Let \(R\ge 1\) and let \(U\subset B(R)\) be a non-empty open subset of \(\mathbb {R}^{2}\). Then for any \(\eta >18\) there exist \(C_{19}=C_{19}(X,\gamma ,R)>0\), \(C_{20}=C_{20}(X,\gamma ,R,\eta )>0\) and \(t_{1}(U)=t_{1}(X,\gamma ,\eta ,U)\in \bigl (0,\frac{1}{2}\bigr ]\) such that

$$\begin{aligned} Z_{U}(t)&\le C_{19}M(U)t^{-1}\log (t^{-1}), \qquad \qquad \forall t\in \bigl (0,\tfrac{1}{2}\bigr ],\end{aligned}$$
(6.9)
$$\begin{aligned} Z_{U}(t)&\ge C_{20}M(U)t^{-1} \bigl (\log (t^{-1})\bigr )^{-\eta }, \qquad \forall t\in (0,t_{1}(U)]. \end{aligned}$$
(6.10)

In particular,

$$\begin{aligned} \lim _{t \downarrow 0} \frac{2\log Z_U(t)}{-\log t}=2. \end{aligned}$$
(6.11)

Proof

(6.11) is a direct consequence of (6.9) and (6.10), and (6.9) is immediate from the inequality \(p^{U}_{t}(x,x)\le p_{t}(x,x)\) and the on-diagonal part of the upper bound in Theorem 1.2. Thus it remains to verify (6.10).
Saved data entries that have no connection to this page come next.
-- ==== Sys2Proof/Machine/Start.lean ====
section
/-!
DEFINITION. Cold start, image supply, resets of the whole device, restart, power (R322, R323, R342, R371 to R383, R387 to R393, Tables 14.7, 16.3, 16.6).
-/
namespace Sys2Proof.Machine

/-! ### Status and causes -/

/-- An event of SEC_BOOT_ERR, with the fail_cause of Table 16.9 that it brings. -/
def State.bootErr (s : State) (b cause : Nat) : State := s.raise { idx := 18, unit := 0, bit := b, detail := cause }

/-- A phase of Table 16.3 begins. -/
def State.phase (s : State) (p st : Nat) : State := (s.setDevState st).setFld Reg.secBootStatus 4 4 p

/-- A phase ends: its TB. -/
def State.phaseEnd (s : State) (p : Nat) : State := s.wr64 (Reg.secBootTb p) s.now

/-- The start ends in FAILED with a cause (R381). -/
def State.startFail (s : State) (cause : Nat) : State := (s.setDevState 7).setFld Reg.secBootStatus 16 8 cause

/-! ### Fuses (R373, R383, R395, R404) -/

/-- SEC_STATUS shows slots, revocations and the rollback count. -/
def State.showFuses (s : State) : State :=
  ((s.setFld Reg.secStatus 4 4 Config.programmed.toNat).setFld Reg.secStatus 8 4 s.sec.revoked.toNat).setFld Reg.secStatus 16 7 s.sec.burnt

/-- Key digests, serial number and certificate shown. -/
def State.showIdentity (s : State) : State :=
  let s1 := loopUp 4 (fun k (x : State) => x.wrWords (Reg.secKeyHash k) 8 (if Config.programmed.getLsbD k then (Config.keyHash k).toNat else 0)) s
  ((s1.wr64 Reg.secDevSerial Config.serial.toNat).wr Reg.secIdCertLen (min 2048 Config.certLen.toNat)).wrWords Reg.secIdCert 512 Config.cert.toNat

/-- MEM_REPAIR of every memory shows its fused repair: spare columns in use, the latch stage of a repaired bank, spare columns provided (R276, Table 12.14). -/
def State.showRepair (s : State) : State :=
  loopUp 224 (fun i (x : State) =>
    let spare := bits (regReset (Reg.memRepair i)).toNat 4 3
    let used := min spare (Config.repairUsed i).toNat
    x.wr (Reg.memRepair i) (used + (b2n (decide (0 < used))) <<< 3 + spare <<< 4)) s

/-- Calibration sources that are valid, newest first: 2 row 1, 1 row 0, 0 factory (R383). -/
def State.calSources (s : State) : List Nat :=
  (if s.sec.row1.valid then [2] else []) ++ (if s.sec.row0.valid then [1] else []) ++ (if s.sec.factoryGone then [] else [0])

/-- The word that a source holds for an index, within its format. -/
def State.calWord (s : State) (src i : Nat) : Nat :=
  (if src = 0 then (Config.calFactory i).toNat
    else (Tab.read (fun _ => (0 : Word)) (if src = 2 then s.sec.row1.words else s.sec.row0.words) i).toNat) &&& calMask i

/-- The shadows and SEC_CAL_FUSE filled from the newest readable source; none is left without one. -/
def State.fillShadows (s : State) (ue : Nat) : Option State :=
  let all := s.calSources
  let s1 := if (all.takeWhile (fun k => ue.testBit k)).isEmpty then s else s.bootErr 2 (if all.all (fun k => ue.testBit k) then 2 else 0)
  match all.find? (fun k => !(ue.testBit k)) with
  | none => none
  | some k =>
    let s2 := loopUp 512 (fun i (x : State) => (x.wr (Reg.secCalShadow i) (s.calWord k i)).wr (Reg.secCalFuse i) (s.calWord k i)) s1
    some ({ s2.setFld Reg.secBootStatus 12 2 k with sec := { s2.sec with calDue := false } })

/-- Phase 1: fuse load. The second part says whether the start goes on. -/
def State.phase1 (s : State) (t : StartFacts) : State × Bool :=
  let s1 := (((s.phase 1 0).setFld Reg.secBootStatus 2 2 0).setFld Reg.secBootStatus 16 9 0).setFld Reg.secBootStatus 8 4 0
  let s2 := if t.fuseCe then s1.bootErr 0 0 else s1
  if t.fuseUe then ((s2.bootErr 1 1).startFail 1, false)
  else
    let s3 := (s2.showFuses.showRepair.showIdentity.showCalRows).setFld Reg.secStatus 2 2 0
    let s4 := if s3.fld Reg.secStatus 0 2 = 2 then s3 else s3.setFld Reg.secStatus 0 2 0
    if s4.sec.calDue then
      match s4.fillShadows t.calUe.toNat with
      | some s5 => (s5.phaseEnd 1, true)
      | none => ((s4.bootErr 2 2).startFail 2, false)
    else (s4.phaseEnd 1, true)
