-- ==== Sys2Proof/Machine/CmdMailbox.lean ====
section
/-!
DEFINITION. The meanings of the commands of the mailbox commands (14), one definition per command.
-/
namespace Sys2Proof.Machine

/-- NOP (R345). -/
def execNop (f : Fin 16) (tag : BitVec 8) (s : State) : Host.Outcome State Fault Refusal :=
  s.ends (s.nopCmd f tag.toNat)

/-- GET_INFO (R345). -/
def execGetInfo (f : Fin 16) (tag : BitVec 8) (s : State) : Host.Outcome State Fault Refusal :=
  s.ends (s.infoCmd f tag.toNat)

/-- LOAD_MODEL (R369). -/
def execLoadModel (f : Fin 16) (tag : BitVec 8) (ok : Bool) (b : Blob) (s : State) : Host.Outcome State Fault Refusal :=
  s.ends (s.loadModel f tag.toNat ok b)

/-- UNLOAD_MODEL (R345). -/
def execUnloadModel (f : Fin 16) (tag : BitVec 8) (s : State) : Host.Outcome State Fault Refusal :=
  s.ends (s.unloadModel f tag.toNat)

/-- BIND (R225). -/
def execBind (f : Fin 16) (tag : BitVec 8) (s : State) : Host.Outcome State Fault Refusal :=
  s.ends (s.bindCmd f tag.toNat)

/-- UNBIND (R225). -/
def execUnbind (f : Fin 16) (tag : BitVec 8) (s : State) : Host.Outcome State Fault Refusal :=
  s.ends (s.unbindCmd f tag.toNat)

/-- RESTRUCTURE (R365). -/
def execRestructure (f : Fin 16) (tag : BitVec 8) (ok : Bool) (b : Blob) (s : State) : Host.Outcome State Fault Refusal :=
  s.ends (s.restructure f tag.toNat ok b)

/-- CAL_COMMIT (R386). -/
def execCalCommit (f : Fin 16) (tag : BitVec 8) (ok : Bool) (s : State) : Host.Outcome State Fault Refusal :=
  s.ends (s.calCommit f tag.toNat ok)

/-- SELF_TEST_FULL (R345). -/
def execSelfTestFull (f : Fin 16) (tag : BitVec 8) (fails : BitVec 41) (s : State) : Host.Outcome State Fault Refusal :=
  s.ends (s.selfTestFull f tag.toNat fails.toNat)

/-- SUPPLY_IMAGE (R376, R379). -/
def execSupplyImage (f : Fin 16) (tag : BitVec 8) (t : StartFacts) (ok : Bool) (b b2 : Blob) (s : State) : Host.Outcome State Fault Refusal :=
  s.ends (s.supplyCmd f tag.toNat t ok b b2)

/-- ATTEST (R405). -/
def execAttest (f : Fin 16) (tag : BitVec 8) (s : State) : Host.Outcome State Fault Refusal :=
  s.ends (s.attestCmd f tag.toNat)

/-- JTAG_CHALLENGE (R407). -/
def execJtagChallenge (f : Fin 16) (tag : BitVec 8) (s : State) : Host.Outcome State Fault Refusal :=
  s.ends (s.challengeCmd f tag.toNat)

/-- JTAG_RESPONSE (R408). -/
def execJtagResponse (f : Fin 16) (tag : BitVec 8) (s : State) : Host.Outcome State Fault Refusal :=
  s.ends (s.responseCmd f tag.toNat)

/-- LONG_COMMAND_END (R345). -/
def execLongCommandEnd (f : Fin 16) (s : State) : Host.Outcome State Fault Refusal :=
  s.ends (s.whenLive (fun x => x.longEnd f))

end Sys2Proof.Machine
end

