-- ==== Sys2Proof/Machine/CmdPool.lean ====
section
/-!
DEFINITION. The meanings of the commands of buffer pools (11), one definition per command.
-/
namespace Sys2Proof.Machine

/-- RESERVATION (R261). -/
def execReservation (tag : Fin 16) (holder : BitVec 8) (pairs : List (Fin 256 × BitVec 16)) (s : State) : Host.Outcome State Fault Refusal :=
  s.ends (s.whenLive (fun x => x.reserve tag holder.toNat (pairs.map (fun p => (p.1.val, p.2.toNat)))))

/-- RESERVATION_GRANT (R261). -/
def execReservationGrant (s : State) : Host.Outcome State Fault Refusal :=
  s.ends (s.whenLive (fun x => x.reservationGrant))

/-- RESERVATION_AGED (R261). -/
def execReservationAged (s : State) : Host.Outcome State Fault Refusal :=
  s.ends (s.whenLive (fun x => x.reservationAged))

/-- SHARE (R262). -/
def execShare (tag : Fin 16) (holder : BitVec 8) (h : Word) (newHolder last : BitVec 8) (s : State) : Host.Outcome State Fault Refusal :=
  s.ends (s.shareBy tag holder.toNat h.toNat newHolder.toNat last.toNat)

/-- DROP (R262). -/
def execDrop (tag : Fin 16) (holder : BitVec 8) (h : Word) (s : State) : Host.Outcome State Fault Refusal :=
  s.ends (s.poolBy holder.toNat (fun y => y.dropOp tag holder.toNat h.toNat))

/-- FREE (R262). -/
def execFree (tag : Fin 16) (holder : BitVec 8) (h : Word) (s : State) : Host.Outcome State Fault Refusal :=
  s.ends (s.poolBy holder.toNat (fun y => y.freeOp tag holder.toNat h.toNat))

/-- POOL_THRESHOLD_WRITE (R259). -/
def execPoolThresholdWrite (k : Fin 256) (v : Word) (s : State) : Host.Outcome State Fault Refusal :=
  s.ends (s.whenUp 0 (fun x => x.poolThresholds k v.toNat))

/-- POOL_BUF_QUERY_WRITE (R260). -/
def execPoolBufQueryWrite (f : Fin 16) (h : Word) (s : State) : Host.Outcome State Fault Refusal :=
  s.ends (s.whenUp f (fun x => x.bufQuery f h.toNat))

end Sys2Proof.Machine
end

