-- ==== Sys2Proof/Certificates/Slice0/Obligations.lean ====
section
/-!
DEFINITION. The statements about the model that are to be proved.
-/

open Sys2Proof Sys2Proof.Machine

/-- For every command c, queue q and state s, a step of s with c in front of q is exec of c on s with the queue q. (derived; from 95_what_each_step_holds.md) -/
def Obligations.StepRunsTheFrontCommand : Prop :=
  ∀ (c : Instr) (q : List Instr) (s : State), step { s with pending := c :: q } = exec c { s with pending := q }

/-- A step on an empty queue, with no memory request waiting, moves all three copies of TB to the voted value plus the increment, unless REFCLK is lost, POR_N is low or VDD_AON is down, when TB holds. Memory, host memory, outputs and every register but those of the time base and of the end of a command stay. That an empty queue stands for a cycle is a choice of the model (log entry 1). (derived; from 02_timing_and_power.md, the time base: R43, R45) -/
def Obligations.EmptyQueueGivesOneRefclkCycle : Prop :=
  ∀ (s : State), s.pending = [] → s.dram.waiting = [] → ∃ t, step s = .next t ∧ t.pending = [] ∧ s.sameMem t ∧ s.sameOutside t
    ∧ s.sameRegs t (fun a => decide (0x100000 ≤ a) && decide (a < 0x200000))
    ∧ (if s.tb.held || s.pins.porLow || !s.pins.aonUp then t.tb = s.tb
       else t.tb.c0 = s.tb.vote + BitVec.ofInt 96 s.tbIncrement ∧ t.tb.c1 = t.tb.c0 ∧ t.tb.c2 = t.tb.c0)

/-- For every command and every state, exec answers a next state, whose queue is the queue that exec was given: no command faults, is refused, or touches the commands that wait. (derived; from 95_what_each_step_holds.md) -/
def Obligations.EveryCommandAnswersAndLeavesTheQueue : Prop :=
  ∀ (c : Instr) (s : State), ∃ t, exec c s = .next t ∧ t.pending = s.pending

/-- Whatever the state and the front command: after a step, SAF_STATUS.fault and MGMT_STATUS.fault show FAULT_N, MGMT_STATUS.safe_hold shows SAF_STATUS.safe_hold, and ERR_SUMMARY shows which error registers hold a set bit and whether the first capture is valid. The invariant needs no premise: a step restores it. (derived; from 13_partitions_and_safety.md, Table 13.12, 14_host_endpoint.md, Table 14.17, 19_error_record.md, R435 and Table 19.1) -/
def Obligations.CopiesHoldAfterEveryStep : Prop :=
  ∀ (s t : State), step s = .next t → t.mirrored

/-- The copies of CopiesHoldAfterEveryStep hold at reset. (derived; from 13_partitions_and_safety.md, Table 13.12, 16_start_and_restart.md, R371) -/
def Obligations.ResetShowsItsCopies : Prop :=
  State.reset.mirrored
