-- ==== Sys2Proof/Tests/Slice0.lean ====
section
/-!
SUPPORT. The model's own tests: an ill-formed command for every check of WellFormed, a state that meets the hypotheses of every statement, and single commands on small states with results that the manual gives.
-/
namespace Sys2Proof.Tests
open Sys2Proof Sys2Proof.Machine

/-! ### Small states -/

/-- The state after the first READY, as far as the blocks that sleep before it need it. -/
def up : State := { State.reset with sec := { State.reset.sec with started := true } }

/-- Registers given values. -/
def put (s : State) (l : List (Nat × Nat)) : State := l.foldl (fun x e => x.wr e.1 e.2) s

/-- `up` with MGMT_STATUS.state READY. -/
def ready : State := put up [(Reg.mgmtStatus, 0x45)]

/-- The reset state with RESTARTING's predecessor: PERST_N low. -/
def held : State := { State.reset with pins := { State.reset.pins with perstLow := true } }

/-- The state that a command answers. -/
def after (c : Instr) (s : State) : State := match exec c s with | .next t => t | _ => s

/-- A tile of partition 1 whose kind is reserved. -/
def badTile : Tile := { desc := BitVec.ofNat 1024 (1 + 3 <<< 12) }

/-- Core 0 with that tile at the head of its FIFO, and every slot of the core owned by the tile's partition. -/
def rejecting : State :=
  let s := put up [(Reg.mgmtFuncState, 0xFFFF0001)]
  { s with cores := [(0, { fifo := [badTile] })], pln := { s.pln with slots := [(0, badTile.part)] } }

/-- A byte string too long for its length. -/
def longBlob : Blob := { len := 1, val := 256 }

/-- An error event on its way. -/
def oneEvent : ErrEvent := { idx := 15, unit := 0, bit := 3 }

/-! ### Commands that WellFormed refuses, one per check -/

theorem test_wf_telltale_count : Instr.wellFormed (.telltaleRead [(1, 1)]) = false := by decide
theorem test_wf_temperature_count : Instr.wellFormed (.temperatureSensorRead []) = false := by decide
theorem test_wf_line_word_count : Instr.wellFormed (.csi2LinePacket 0 0 0x2A 4 true false { len := 2, val := 7 } false) = false := by decide
theorem test_wf_embedded_bytes : Instr.wellFormed (.csi2EmbeddedPacket 0 0 true false longBlob) = false := by decide
theorem test_wf_push_bytes : Instr.wellFormed (.pushAuReadDone 0 true longBlob) = false := by decide
theorem test_wf_row_bytes : Instr.wellFormed (.blockRowReconstructed 0 1 [{ lost := none, luma := longBlob, chroma := { len := 0, val := 0 } }]) = false := by decide
theorem test_wf_slice_bytes : Instr.wellFormed (.encSliceCoded 0 longBlob) = false := by decide
theorem test_wf_parameter_bytes : Instr.wellFormed (.tileDescriptorWrite 0 0 0 { aux := longBlob }) = false := by decide
theorem test_wf_slot_ready_count : Instr.wellFormed (.escapementSlotStart []) = false := by decide
theorem test_wf_parity_phase : Instr.wellFormed (.sequencerParityError 0 1) = false := by decide
theorem test_wf_output_points : Instr.wellFormed (.epilogueDone 0 [{ sample := 0, body := .landmarks [] }]) = false := by decide
theorem test_wf_extent_count : Instr.wellFormed (.jobPlan 0 0 [1, 2] true {} []) = false := by decide
theorem test_wf_arm_bit : Instr.wellFormed (.watchArm 0 0 0) = false := by decide
theorem test_wf_watch_bytes : Instr.wellFormed (.watchCopyDone 0 true longBlob) = false := by decide
theorem test_wf_no_pairs : Instr.wellFormed (.reservation 0 0 []) = false := by decide
theorem test_wf_empty_access : Instr.wellFormed (.memoryAccess [] { part := 0, holder := 0, addr := 0, len := 0 }) = false := by decide
theorem test_wf_start_vfs_of_vf : Instr.wellFormed (.partitionProcessingStart 1 (some 3) none) = false := by decide
theorem test_wf_start_clears_bme : Instr.wellFormed (.partitionProcessingStart 1 none (some { bme := false })) = false := by decide
theorem test_wf_stop_vfs_of_vf : Instr.wellFormed (.partitionProcessingStop 1 (some 0)) = false := by decide
theorem test_wf_posted_completion : Instr.wellFormed (.unsupportedRequest 0 0 0 0 true) = false := by decide
theorem test_wf_write_bytes : Instr.wellFormed (.registerWrite 0 0 0 longBlob) = false := by decide
theorem test_wf_flash_bytes : Instr.wellFormed (.coldStart { flash := some longBlob }) = false := by decide
theorem test_wf_lane_count : Instr.wellFormed (.restart { lanes := List.replicate 37 0 } none) = false := by decide
theorem test_wf_flr_of_pf : Instr.wellFormed (.vfFlr 0) = false := by decide
theorem test_wf_package_bytes : Instr.wellFormed (.loadModel 0 0 true longBlob) = false := by decide
theorem test_wf_image_bytes : Instr.wellFormed (.restructure 0 0 true longBlob) = false := by decide
theorem test_wf_accepts : Instr.wellFormed (.reservation 0 0 [(3, 1)]) = true ∧ Instr.wellFormed (.temperatureSensorRead (List.replicate 12 50)) = true := by decide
We may assume that \(R=R(U):=\sup _{x\in U}|x|\). Let \(\eta >18\), let \(C_{15}=C_{15}(X,\gamma ,R,\eta )>0\) be as in Theorem 6.1 and define an upper semi-continuous function \(t_{U}:U\rightarrow \bigl [0,\frac{1}{2}\bigr ]\) by

$$\begin{aligned} t_{U}(x):=\inf \bigl \{t\in \bigl (0,\tfrac{1}{2}\bigr ]:\, t\bigl (\log (t^{-1})\bigr )^{\eta }p^{U}_{t}(x,x)<C_{15}\bigr \} \qquad (\inf \emptyset :=\tfrac{1}{2}). \end{aligned}$$
(6.12)

Then \(t_{U}(x)>0\) for M-a.e. \(x\in U\) by Theorem 6.1 and therefore there exists \(t_{1}=t_{1}(X,\gamma ,\eta ,U)\in \bigl (0,\frac{1}{2}\bigr ]\) such that \(M\bigl (t_{U}^{-1}\bigl (\bigl [t_{1},\frac{1}{2}\bigr ]\bigr )\bigr )\ge \frac{1}{2}M(U)\). Now for each \(t\in (0,t_{1}]\), \(p^{U}_{t}(x,x)\ge C_{15}t^{-1}\bigl (\log (t^{-1})\bigr )^{-\eta }\) for any \(x\in t_{U}^{-1}\bigl (\bigl [t_{1},\frac{1}{2}\bigr ]\bigr )\) by \(t\le t_{1}\le t_{U}(x)\) and (6.12), and hence

$$\begin{aligned} Z_{U}(t)\ge \int _{t_{U}^{-1}([t_{1},\frac{1}{2}])}p^{U}_{t}(x,x)\,M(dx)&\ge C_{15}t^{-1} \bigl (\log (t^{-1})\bigr )^{-\eta }M \bigl (t_{U}^{-1}\bigl (\bigl [t_{1},\tfrac{1}{2}\bigr ]\bigr )\bigr )\\&\ge \tfrac{1}{2}C_{15}M(U)t^{-1}\bigl (\log (t^{-1})\bigr )^{-\eta }, \end{aligned}$$

proving (6.10). \(\square \)

Remark 6.11

It is unknown to the authors whether the eigenvalue counting function \(N_U(\lambda ):=\# \{n\in \mathbb N:\, \lambda _n(U) \le \lambda \}\) satisfies the counterparts of (6.9), (6.10) and (6.11).